Эдгар сидел в кресле в прежней позе.
- Поеду, - сказал он. - Но попозже. Сначала я хочу с тобой поговорить… Слушай, Монти, тут у тебя нигде нет виски?
- В гостиной стоит бутылка. - Монти опустился на стул возле окна, качнулся вперед и обхватил голову руками. Идти сейчас на кухню было выше его сил.

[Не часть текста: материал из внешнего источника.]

-- ==== Sys2Proof/Decode.lean ====
section
/-! DEFINITION. Decoding of command frames, and the encoder (30_encoding.md R90 to R98). -/

namespace Sys2Proof

/-! ### Fields of a command frame (R90) -/

/-- `OPC`, `F[7:0]` -/
def opcOf (f : Frame) : Byte := f.extractLsb' 0 8
/-- `SEL`, `F[15:8]` -/
def selOf (f : Frame) : Byte := f.extractLsb' 8 8
/-- `TAG`, `F[23:16]` -/
def tagOf (f : Frame) : Tag := f.extractLsb' 16 8
/-- `RSV`, `F[31:24]`, reserved, must be zero -/
def rsvOf (f : Frame) : Byte := f.extractLsb' 24 8
/-- `A`, `F[63:32]` -/
def operandA (f : Frame) : Word := f.extractLsb' 32 32
/-- `B`, `F[95:64]` -/
def operandB (f : Frame) : Word := f.extractLsb' 64 32

/-- The frame with these fields and `RSV = 0` (R90). -/
def mkFrame (opc sel : Byte) (tag : Tag) (a b : Word) : Frame :=
  b ++ a ++ 0x00#8 ++ tag ++ sel ++ opc

/-! ### The opcode map (R96) and the event kinds (R97) -/

namespace Opc
def rbInit : Byte := 0x00#8
def rbPush : Byte := 0x01#8
def rbPop : Byte := 0x02#8
def rbPushbulk : Byte := 0x03#8
def rbPopbulk : Byte := 0x04#8
def rbFree : Byte := 0x05#8
def rbUsed : Byte := 0x06#8
def rbCap : Byte := 0x07#8
def rbStatus : Byte := 0x08#8
def rbBegindr : Byte := 0x09#8
def rbEnddr : Byte := 0x0A#8
def rbClose : Byte := 0x0B#8
def acquire : Byte := 0x10#8
def release : Byte := 0x11#8
def lreset : Byte := 0x12#8
def setstate : Byte := 0x13#8
def getstate : Byte := 0x14#8
def watchstate : Byte := 0x15#8
def cancelwait : Byte := 0x16#8
def terminate : Byte := 0x17#8
def snapshot : Byte := 0x18#8
def enqRx : Byte := 0x20#8
def deqRx : Byte := 0x21#8
def enqTx : Byte := 0x22#8
/-- EXEC, every event kind -/
def exec : Byte := 0x30#8
/-- REQ, every event kind -/
def req : Byte := 0x31#8
end Opc

namespace Kind
def active : Byte := 0x00#8
def dataRate : Byte := 0x01#8
def dataSize : Byte := 0x02#8
def stopBits : Byte := 0x03#8
def txParity : Byte := 0x04#8
def rxParity : Byte := 0x05#8
def xonByte : Byte := 0x06#8
def xoffByte : Byte := 0x07#8
def specialByte : Byte := 0x08#8
def validDataByte : Byte := 0x09#8
def minLatency : Byte := 0x0A#8
def dataLatency : Byte := 0x0B#8
def charLatency : Byte := 0x0C#8
def flowControl : Byte := 0x0D#8
def lineBreak : Byte := 0x0E#8
def rxqSize : Byte := 0x10#8
def txqSize : Byte := 0x11#8
def rxqHighWater : Byte := 0x12#8
def rxqLowWater : Byte := 0x13#8
def txqHighWater : Byte := 0x14#8
def txqLowWater : Byte := 0x15#8
end Kind

/-! ### The decoder -/

/-- Why a frame names no operation. Each is answered BadArgument (R98, R212, R252), but for the last. -/
inductive DecodeError where
  /-- `OPC` is not in the table of R96 -/
  | unknownOpcode
  /-- `RSV` is not zero (R98) -/
  | reservedField
  /-- `SEL` has bits the opcode does not define (R98) -/
  | badSelector
  /-- `SEL` of EXEC or REQ names no event kind (R212, R252) -/
  | unknownKind
  /-- the payload is not of the length the frame announces (R92): no port can present this (log entry 8) -/
  | payloadLength
  deriving DecidableEq, Repr

/-- The direction of a ring-buffer operation: `SEL[0]`, with `SEL[7:1]` zero (R91, R98). -/
def dirOfSel (sel : Byte) : Option Dir :=
  if sel = 0x00#8 then some .rx else if sel = 0x01#8 then some .tx else none

/-- A direction as a selector. -/
def selOfDir : Dir → Byte
  | .rx => 0x00#8
  | .tx => 0x01#8

/-- The blocking flag of ACQUIRE: `SEL[0]`, with `SEL[7:1]` zero (R96, R98). -/
def blockingOfSel (sel : Byte) : Option Bool :=
  if sel = 0x00#8 then some false else if sel = 0x01#8 then some true else none

/-- A blocking flag as a selector. -/
def selOfBlocking (b : Bool) : Byte := if b then 0x01#8 else 0x00#8

/-- A ring-buffer operation, once its selector is a direction. -/
def decodeRing (sel : Byte) (op : Dir → Instr) : Except DecodeError Instr :=
  match dirOfSel sel with
  | some d => .ok (op d)
  | none => .error .badSelector

/-- An operation whose selector is zero (R98). -/
def decodePlain (sel : Byte) (i : Instr) : Except DecodeError Instr :=
  if sel = 0x00#8 then .ok i else .error .badSelector

/-- ACQUIRE, once its selector is a blocking flag. -/
def decodeAcquire (sel : Byte) (tag : Tag) : Except DecodeError Instr :=
  match blockingOfSel sel with
  | some b => .ok (.acquire b tag)
  | none => .error .badSelector

/-- EXEC by its event kind (R97, R212). -/
def decodeExec (sel : Byte) (tag : Tag) (a : Word) : Except DecodeError Instr :=
  match sel.toNat with
  | 0x00 => .ok (.execEvActive tag a)
  | 0x01 => .ok (.execEvDataRate tag a)
  | 0x02 => .ok (.execEvDataSize tag a)
  | 0x03 => .ok (.execEvStopBits tag a)
  | 0x04 => .ok (.execEvTxParity tag a)
  | 0x05 => .ok (.execEvRxParity tag a)
  | 0x06 => .ok (.execEvXonByte tag a)
  | 0x07 => .ok (.execEvXoffByte tag a)
  | 0x08 => .ok (.execEvSpecialByte tag a)
  | 0x09 => .ok (.execEvValidDataByte tag a)
  | 0x0A => .ok (.execEvMinLatency tag a)
  | 0x0B => .ok (.execEvDataLatency tag a)
  | 0x0C => .ok (.execEvCharLatency tag a)
  | 0x0D => .ok (.execEvFlowControl tag a)
  | 0x0E => .ok (.execEvLineBreak tag a)
  | 0x10 => .ok (.execEvRxqSize tag a)
  | 0x11 => .ok (.execEvTxqSize tag a)
  | 0x12 => .ok (.execEvRxqHighWater tag a)
  | 0x13 => .ok (.execEvRxqLowWater tag a)
  | 0x14 => .ok (.execEvTxqHighWater tag a)
  | 0x15 => .ok (.execEvTxqLowWater tag a)
  | _ => .error .unknownKind

/-- REQ by its event kind (R97, R252). -/
def decodeReq (sel : Byte) (tag : Tag) : Except DecodeError Instr :=
  match sel.toNat with
  | 0x00 => .ok (.reqEvActive tag)
  | 0x01 => .ok (.reqEvDataRate tag)
  | 0x02 => .ok (.reqEvDataSize tag)
  | 0x03 => .ok (.reqEvStopBits tag)
  | 0x04 => .ok (.reqEvTxParity tag)
  | 0x05 => .ok (.reqEvRxParity tag)
  | 0x06 => .ok (.reqEvXonByte tag)
  | 0x07 => .ok (.reqEvXoffByte tag)
  | 0x08 => .ok (.reqEvSpecialByte tag)
  | 0x09 => .ok (.reqEvValidDataByte tag)
  | 0x0A => .ok (.reqEvMinLatency tag)
  | 0x0B => .ok (.reqEvDataLatency tag)
  | 0x0C => .ok (.reqEvCharLatency tag)
  | 0x0D => .ok (.reqEvFlowControl tag)
  | 0x0E => .ok (.reqEvLineBreak tag)
  | 0x10 => .ok (.reqEvRxqSize tag)
  | 0x11 => .ok (.reqEvTxqSize tag)
  | 0x12 => .ok (.reqEvRxqHighWater tag)
  | 0x13 => .ok (.reqEvRxqLowWater tag)
  | 0x14 => .ok (.reqEvTxqHighWater tag)
  | 0x15 => .ok (.reqEvTxqLowWater tag)
  | _ => .error .unknownKind

/-- The operation a frame names, its payload operand being the bytes given (R96). -/
def decodeFields (opc sel : Byte) (tag : Tag) (a b : Word) (bytes : List Byte) : Except DecodeError Instr :=
  match opc.toNat with
  | 0x00 => decodeRing sel fun d => .rbInit d tag a
  | 0x01 => decodeRing sel fun d => .rbPush d tag a
  | 0x02 => decodeRing sel fun d => .rbPop d tag
  | 0x03 => decodeRing sel fun d => .rbPushbulk d tag bytes
  | 0x04 => decodeRing sel fun d => .rbPopbulk d tag a
  | 0x05 => decodeRing sel fun d => .rbFree d tag
  | 0x06 => decodeRing sel fun d => .rbUsed d tag
  | 0x07 => decodeRing sel fun d => .rbCap d tag
  | 0x08 => decodeRing sel fun d => .rbStatus d tag
  | 0x09 => decodeRing sel fun d => .rbBegindr d tag a
  | 0x0A => decodeRing sel fun d => .rbEnddr d tag a
  | 0x0B => decodeRing sel fun d => .rbClose d tag
  | 0x10 => decodeAcquire sel tag
  | 0x11 => decodePlain sel (.release tag)
  | 0x12 => decodePlain sel (.lreset tag)
  | 0x13 => decodePlain sel (.setstate tag a b)
  | 0x14 => decodePlain sel (.getstate tag)
  | 0x15 => decodePlain sel (.watchstate tag a b)
  | 0x16 => decodePlain sel (.cancelwait tag)
  | 0x17 => decodePlain sel (.terminate tag)
  | 0x18 => decodePlain sel (.snapshot tag)
  | 0x20 => decodePlain sel (.enqRx tag bytes)
  | 0x21 => decodePlain sel (.deqRx tag a b)
  | 0x22 => decodePlain sel (.enqTx tag bytes)
  | 0x30 => decodeExec sel tag a
  | 0x31 => decodeReq sel tag
  | _ => .error .unknownOpcode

- Вот, - Эдгар протягивал ему стакан с виски. Монти взял.
- Я хотел поговорить с тобой насчет Бэнкхерста, - сказал Эдгар.
- Да. Я благодарен тебе за то, что ты уладил это дело.
- Я как раз хотел сказать, что я его не уладил.
- А-а, понятно. Значит, не уладил.
- Я много думал о тебе, - сказал Эдгар.
- Очень тебе признателен.
- Я так и не смог тебя постигнуть.
- Я непостижим.
- Я имел в виду, что я до сих пор знаю тебя недостаточно хорошо. Понимаешь, Бинки, естественно, потребовал у меня рекомендацию. И я вдруг почувствовал, что не могу ее написать.
- Ничего удивительного. Как я уже сказал Харриет, меня вообще нет в природе. - Монти поднял голову и отхлебнул глоток виски. Комната мягко и ритмично покачивалась, голову сжимало словно тисками, тянуло вверх, и было такое ощущение, что лицо у него с каждой секундой удлиняется.
- Меня это очень беспокоит, - вынырнул откуда-то голос Эдгара. Эдгар трясущейся рукой подливал воду себе в виски. - Ты же знаешь, что положено писать в таких рекомендациях: честный, добросовестный, доброжелателен с коллегами, любит детей - и так далее. И вот, я вдруг понял, что не могу этого написать.
- То есть ты понял, что такому человеку, как я, нельзя доверять детей? Полагаю, что ты прав. А как там у меня с честностью и добросовестностью? Полагаю, тоже слабовато. Все, ладно, забыли об этом.
- Нет, нет, - заторопился Эдгар, - ты неправильно меня…
- Думаю, что правильно. Ты изложил суть дела вполне ясно.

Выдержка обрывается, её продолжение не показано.